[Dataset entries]
───

-- ==== Sys2Proof/Laws/State.lean ====
section
/-! SUPPORT. State.lean: what each named write of State leaves alone, field by field and read by read, and what it makes
the read of its own field. -/

namespace Sys2Proof.Machine.State

variable (s : State)

/-! ### Fields that a write leaves alone -/

@[simp] theorem setReg_shadows (o : Nat) (w : Word) : (s.setReg o w).shadows = s.shadows := rfl
@[simp] theorem setReg_acct (o : Nat) (w : Word) : (s.setReg o w).acct = s.acct := rfl
@[simp] theorem setReg_mem (o : Nat) (w : Word) : (s.setReg o w).mem = s.mem := rfl
@[simp] theorem setReg_ecc (o : Nat) (w : Word) : (s.setReg o w).ecc = s.ecc := rfl
@[simp] theorem setReg_writebacks (o : Nat) (w : Word) : (s.setReg o w).writebacks = s.writebacks := rfl
@[simp] theorem setReg_scrub (o : Nat) (w : Word) : (s.setReg o w).scrub = s.scrub := rfl
@[simp] theorem setReg_counter (o : Nat) (w : Word) : (s.setReg o w).counter = s.counter := rfl
@[simp] theorem setReg_drawSeed (o : Nat) (w : Word) : (s.setReg o w).drawSeed = s.drawSeed := rfl
@[simp] theorem setReg_free (o : Nat) (w : Word) : (s.setReg o w).free = s.free := rfl
@[simp] theorem setReg_bases (o : Nat) (w : Word) : (s.setReg o w).bases = s.bases := rfl
@[simp] theorem setReg_tallies (o : Nat) (w : Word) : (s.setReg o w).tallies = s.tallies := rfl
@[simp] theorem setReg_cores (o : Nat) (w : Word) : (s.setReg o w).cores = s.cores := rfl
@[simp] theorem setReg_arrays (o : Nat) (w : Word) : (s.setReg o w).arrays = s.arrays := rfl
@[simp] theorem setReg_rods (o : Nat) (w : Word) : (s.setReg o w).rods = s.rods := rfl
@[simp] theorem setReg_engines (o : Nat) (w : Word) : (s.setReg o w).engines = s.engines := rfl
@[simp] theorem setReg_regWrites (o : Nat) (w : Word) : (s.setReg o w).regWrites = s.regWrites := rfl
@[simp] theorem setReg_channels (o : Nat) (w : Word) : (s.setReg o w).channels = s.channels := rfl
@[simp] theorem setReg_jobs (o : Nat) (w : Word) : (s.setReg o w).jobs = s.jobs := rfl
@[simp] theorem setReg_nextJob (o : Nat) (w : Word) : (s.setReg o w).nextJob = s.nextJob := rfl
@[simp] theorem setReg_lastRun (o : Nat) (w : Word) : (s.setReg o w).lastRun = s.lastRun := rfl
@[simp] theorem setReg_carriers (o : Nat) (w : Word) : (s.setReg o w).carriers = s.carriers := rfl
@[simp] theorem setReg_harq (o : Nat) (w : Word) : (s.setReg o w).harq = s.harq := rfl
@[simp] theorem setReg_decodes (o : Nat) (w : Word) : (s.setReg o w).decodes = s.decodes := rfl
@[simp] theorem setReg_decodeNo (o : Nat) (w : Word) : (s.setReg o w).decodeNo = s.decodeNo := rfl
@[simp] theorem setReg_links (o : Nat) (w : Word) : (s.setReg o w).links = s.links := rfl
@[simp] theorem setReg_sub (o : Nat) (w : Word) : (s.setReg o w).sub = s.sub := rfl
@[simp] theorem setReg_cpl (o : Nat) (w : Word) : (s.setReg o w).cpl = s.cpl := rfl
@[simp] theorem setReg_host (o : Nat) (w : Word) : (s.setReg o w).host = s.host := rfl
@[simp] theorem setReg_sent (o : Nat) (w : Word) : (s.setReg o w).sent = s.sent := rfl
@[simp] theorem setReg_integ (o : Nat) (w : Word) : (s.setReg o w).integ = s.integ := rfl
@[simp] theorem setReg_bridge (o : Nat) (w : Word) : (s.setReg o w).bridge = s.bridge := rfl
@[simp] theorem setReg_power (o : Nat) (w : Word) : (s.setReg o w).power = s.power := rfl
@[simp] theorem setReg_sec (o : Nat) (w : Word) : (s.setReg o w).sec = s.sec := rfl
@[simp] theorem setReg_dbg (o : Nat) (w : Word) : (s.setReg o w).dbg = s.dbg := rfl
@[simp] theorem setReg_pending (o : Nat) (w : Word) : (s.setReg o w).pending = s.pending := rfl
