/-! ### Ill-formed operands are refused, and no word spells a command -/

theorem test_wf_register : (Instr.registerWrite .pcie 2 0).wf = false ∧ (Instr.registerWrite .pcie 4 0).wf = true ∧
    (Instr.commit .pcie 1 0).wf = false ∧ (Instr.registerRead 3).wf = false := by decide
theorem test_wf_window : (Instr.bcastWrite .pcie 0x200_0002 0).wf = false ∧ (Instr.bcastRead 4).wf = false := by decide
theorem test_wf_bar2 : (Instr.bar2Access ⟨0, true, [], 1⟩).wf = false ∧
    (Instr.bar2Access ⟨4095, false, [], 2⟩).wf = false ∧ (Instr.bar2Access ⟨4095, false, [], 1⟩).wf = true := by decide
/-- A frame with a body. -/
def frame (b : FrameBody) : EthFrame := ⟨0, 0, true, 64, b⟩
/-- A U-plane message of one section with one PRB of n mantissas, of symbol k. -/
def oneSection (seq k n : Nat) : FrameBody :=
  .ecpri ⟨1, false, 0, 0, seq, true, .oran 0 0 0 k [⟨1, false, 0, 1, 0, 16, 49, [⟨0, List.replicate n 0⟩]⟩]⟩
theorem test_wf_frame : (Instr.ethernetFrameRx 0 (frame (oneSection 256 0 24))).wf = false ∧
    (Instr.ethernetFrameRx 0 (frame (oneSection 0 64 24))).wf = false ∧
    (Instr.ethernetFrameRx 0 (frame (oneSection 0 0 23))).wf = false ∧
    (Instr.ethernetFrameRx 0 (frame (.ecpri ⟨1, false, 0, 0, 0, true, .link 0 0 [⟨0, []⟩]⟩))).wf = false ∧
    (Instr.ethernetFrameRx 0 (frame (.ptp ⟨.sync, 0, 0, 0, 65536, false, 0, 0, 0⟩))).wf = false ∧
    (Instr.ethernetFrameRx 0 (frame (oneSection 255 13 24))).wf = true := by decide
theorem test_wf_exchange : (Instr.bridgeCreditExchange []).wf = false ∧
    (Instr.lockstepRecord 0 0 0 []).wf = false := by decide
theorem test_wf_power : (Instr.powerReading ⟨[], 0, 0, 0, 0, 0, 0, 0, 0⟩).wf = false ∧
    (Instr.vddMonitorPeriod [700]).wf = false ∧ (Instr.thermalReading [30]).wf = false := by decide
theorem test_wf_peer : (Instr.bridgePeerAccess ⟨0, 0, false, true, 0, 4, []⟩).wf = false := by decide
theorem test_wf_scan : (Instr.jtagExtest []).wf = false ∧ (Instr.jtagSamplePreload []).wf = false := by decide
theorem test_no_word : ∀ n w, decodeTableWord n w = none := fun _ _ => rfl

/-! ### Single commands -/

/-- DEVICE_ID reads as the value of Table 1.3, and a reserved offset as 0 (R34). -/
theorem test_read : (match exec (.registerRead 0x00B0_0000) hosted with
    | .next t => t.host.reply
    | _ => none) = some ⟨.success, [0, 0, 0, 0]⟩ := by decide
/-- ADD wraps modulo 2^32. -/
theorem test_dc_add : (match exec (.dcAdd 0 ⟨3, 1, 2, 0⟩) (running { s := [(1, 0xFFFF_FFFF), (2, 2)] }) with
    | .next t => sReg (t.core 0) 3
    | _ => 0) = 1 := by decide
/-- A tally saturates at 2^31 − 1 (R240). -/
theorem test_tally_saturates : (match exec (.tallyAddWrite .ledger 5 9) (up.setTally 5 ⟨0x7FFF_FFFE, false, false, 7⟩) with
    | .next t => t.tally 5
    | _ => ⟨0, false, false, 0⟩) = ⟨0x7FFF_FFFF, true, false, 7⟩ := by decide
/-- A freeze by the pin stops the counter (R467). -/
theorem test_freeze : (match exec (.freeze true) hosted with
    | .next t => t.live
    | _ => true) = false := by decide

/-! ### Witnesses: for every statement with hypotheses, states and operands that meet those of each of its clauses -/

theorem witness_IdleStepIsBeat : (hosted.pending = [] ∧ hosted.live = true ∧ (∀ k : Fin 16, executes hosted k = false) ∧
      (∀ e < 20, slideQuiet hosted e = true) ∧ (∀ c < 24, (hosted.proof c).running = none) ∧ hosted.integ.batch = none ∧
      hosted.regWrites = []) ∧ (∀ k n, (taskAt hosted k n).copies = []) ∧
    frozen.pending = [] ∧ frozen.dbg.frozen = true ∧ hosted.dbg.stream = none ∧ frozen.dbg.stream = none ∧ frozen.host.held = [] ∧
    (∃ x ∈ (frozen.hold { tile := 15, off := 0, write := false }).host.held, x.write = false) ∧
    State.reset.pending = [] ∧ State.reset.dbg.frozen = false ∧ State.reset.locked = false :=
  ⟨by decide, fun _ _ => rfl, by decide, by decide, by decide, by decide, by decide, by decide, by decide, by decide, by decide⟩

theorem witness_MisalignedAccessStops : (0x3FF_FFFF : BitVec 26).toNat % 4 ≠ 0 ∧ (0x3FF_FFFC : BitVec 26).toNat % 4 = 0 ∧
    ∀ (src : Writer) (o : BitVec 26) (v : Word), Instr.tmSnap ≠ Instr.registerWrite src o v ∧
      Instr.tmSnap ≠ Instr.registerRead o ∧ Instr.tmSnap ≠ Instr.commit src o v ∧ Instr.tmSnap ≠ Instr.bcastWrite src o v ∧
      Instr.tmSnap ≠ Instr.bcastRead o :=
  ⟨by decide, by decide, fun _ _ _ => ⟨nofun, nofun, nofun, nofun, nofun⟩⟩

theorem witness_ReservedAddress : HostUp hosted ∧ (0x00B0_0000 : BitVec 26).toNat % 4 = 0 ∧ regAt 0x00B0_0000 = none ∧
    Unicast hosted 0x00B0_0000 ∧ regAt 0x3FF_FFFC = none ∧ Unicast hosted 0x3FF_FFFC := by
  simp only [HostUp, Unicast]; decide

/-- A staged register, a locked one, and one of the physical tiles. -/
theorem witness_RegisterWriteByField : HostUp hosted ∧
    ∀ o ∈ [0x10_000C, 0x70_0000, 0x300_0004], ordinary o = true ∧ o % 4 = 0 ∧ Unicast hosted o ∧ fieldsAt o ≠ [] := by
  simp only [HostUp, Unicast]; decide

theorem witness_StagedUntilCommit : HostUp hosted ∧ ordinary 0x10_000C = true ∧ hookFree 0x10_000C = true ∧
    lockedMask 0x10_000C = 0 ∧ stagedMask 0x10_000C ≠ 0 ∧ commitOf 0x10_000C = some 0x10_00FC ∧
    Unicast hosted 0x10_000C ∧ Unicast hosted 0x10_00FC ∧ bit (1 : Word) 0 = true ∧ bit (0xFFFF_FFFE : Word) 0 = false := by
  simp only [HostUp, Unicast]; decide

───

▶ EXERCISE: All that should be written out is the stretch of lines above between the one holding "s.sent := rfl" and the one holding "(Instr.commit .pcie 1", inclusive, exactly as given.

▶ EXPECTED ANSWER:
@[simp] theorem setReg_sent (o : Nat) (w : Word) : (s.setReg o w).sent = s.sent := rfl
@[simp] theorem setReg_integ (o : Nat) (w : Word) : (s.setReg o w).integ = s.integ := rfl
@[simp] theorem setReg_bridge (o : Nat) (w : Word) : (s.setReg o w).bridge = s.bridge := rfl
@[simp] theorem setReg_power (o : Nat) (w : Word) : (s.setReg o w).power = s.power := rfl
@[simp] theorem setReg_sec (o : Nat) (w : Word) : (s.setReg o w).sec = s.sec := rfl
@[simp] theorem setReg_dbg (o : Nat) (w : Word) : (s.setReg o w).dbg = s.dbg := rfl
@[simp] theorem setReg_pending (o : Nat) (w : Word) : (s.setReg o w).pending = s.pending := rfl
/-! ### Ill-formed operands are refused, and no word spells a command -/

theorem test_wf_register : (Instr.registerWrite .pcie 2 0).wf = false ∧ (Instr.registerWrite .pcie 4 0).wf = true ∧
    (Instr.commit .pcie 1 0).wf = false ∧ (Instr.registerRead 3).wf = false := by decide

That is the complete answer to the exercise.